"Non eravamo pronti a scendere in campo con la giusta intensità". Pensieri e parole di Russell Westbrook, leader ormai indiscusso degli Oklahoma City Thunder, indirizzate ai suoi compagni di squadra dopo la sconfitta subita a Sacramento contro i Kings, la terza consecutiva dopo quelle contro Pacers e Lakers. Un atto d'accusa verso un gruppo che sembra non essere in grado di assecondare le ambizioni del suo playmaker, definito da Billy Donovan "un candidato al premio di MVP, a prescindere dal record".

Già, il record di squadra. Dopo un inizio promettente, sei vittorie nelle prime sette gare (con l'eccezione della sculacciata subita alla Oracle Arena contro i Golden State Warriors), i Thunder hanno totalizzato solo altri due successi (in casa con Rockets e Nets), a fronte di sette rovesci, verificatisi anche contro squadre non irresistibili, come Orlando, Indiana, Detroit e Sacramento. Il bilancio è dunque ora in perfetta parita, un 50% che pone i Thunder nel gruppone di cui fanno parte anche Portland Trail Blazers, Los Angeles Lakers e Utah Jazz. Ma ciò che preoccupa maggiormente della nuova versione di OKC (senza Kevin Durant e Serge Ibaka) è l'incapacità di trovare varianti allo schema del Westbrook contro tutti, in particolare nell'ultimo quarto di gioco, quando le partite sono in bilico e il numero zero attacca su ogni possesso. Quanto sono lontani i tempi in cui Scott Brooks poteva permettersi il lusso di sguinzagliare James Harden dalla panchina, come fantastica alternativa al primo quintetto. Ora a Oklahoma City è rimasto solo il giocatore da UCLA, un fenomeno che mette insieme una tripla doppia ogni due sere, che segna e fa segnare, che costringe gli avversari ad adeguarsi alle sue caratteristiche. Eppure, il Westbrook contro tutti non è una novità: già nella stagione 2014-2015 i Thunder furono presi per mano dal buon Russ, complice l'infortunio al piede di Kevin Durant, salvo però non riuscire a raggiungere i playoffs, beffati in volata dai New Orleans Pelicans di Anthony Davis. 

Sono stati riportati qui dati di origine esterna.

theorem ctxOf_modCtx (n : Nat) (f : Ctx → Ctx) : ctxOf (modCtx s n f) n = (ctxOf s n).map f := by
  by_cases h : n < 64
  · simp [ctxOf, modCtx, slotOf_modSlot _ _ _ h]
  · have hn : 64 ≤ n := Nat.le_of_not_lt h
    simp [ctxOf, slotOf, modCtx, modSlot, vset_past _ _ _ hn, vget, Vector.getElem?_eq_none hn, CtxSlot.empty]
theorem ctxOf_modCtx_ne (n m : Nat) (f : Ctx → Ctx) (h : m ≠ n) : ctxOf (modCtx s n f) m = ctxOf s m := by
  simp [ctxOf, modCtx, slotOf_modSlot_ne _ _ _ _ h]

end Sys2Proof.Machine
end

Numeri e risultati di squadra sono simili a quel finale di regular season, nonostante intanto siano cambiati un bel po' di interpreti. Questa edizione dei Thunder varata da Sam Presti si affida infati - oltre a Westbrook - a Victor Oladipo, fortemente voluto e acquisito tramite trade - dagli Orlando Magic la scorsa estate. Il prodotto di Indiana è però un esterno simile allo stesso Westbrook, con una spiccata propensione alle penetrazioni al ferro e con un tiro da tre punti migliorato ma non sempre affidabile. Una backcourt potenzialmente esplosivo, per gli avversari ma anche per i Thunder stessi, perchè quando la partita diventa tutta di Westbrook, Oladipo finisce per doversi spaziare sul perimetro come spot up shooter, quasi fosse un Morrow qualsiasi, perdendo così buona parte della sua pericolosità. Discorso opposto per Andre Roberson, ottimo difensore e giocatore di sistema, ma tiratore battezzato dagli avversari per la sua scarsa pericolosità dall'arco. Tra i lunghi, si sta ritagliando uno spazio sempre più importante invece Steven Adams, il neozelandese di granito fantastico soprattutto in difesa e a rimbalzo offensivo, mentre il rookie Domantas Sabonis sta provando a riciclarsi in un quattro che allarga il campo, ma con risultati alterni. Esclusa l'eventualità di schierarsi con continuità con le twin towers Adams e Kanter, Donovan ha speso dato minuti nei finali di gara a Jerami Grant, altro giovane con doti atletiche fuori dall'ordinario, ma giocatore tutto da costruire. Westbrook e altri quattro, dunque, in una squadra che rischia diventare prevedibile nell'imprevedibilità del suo leader e che pare star cercando un'ala piccola dalla braccia lunghe e con buon range di tiro (un simil Durant, insomma). Il primo nome sulla lista di Sam Presti è quello di Rudy Gay - sempre secondo le indiscrezioni dei network americani - in rotta con i Sacramento Kings.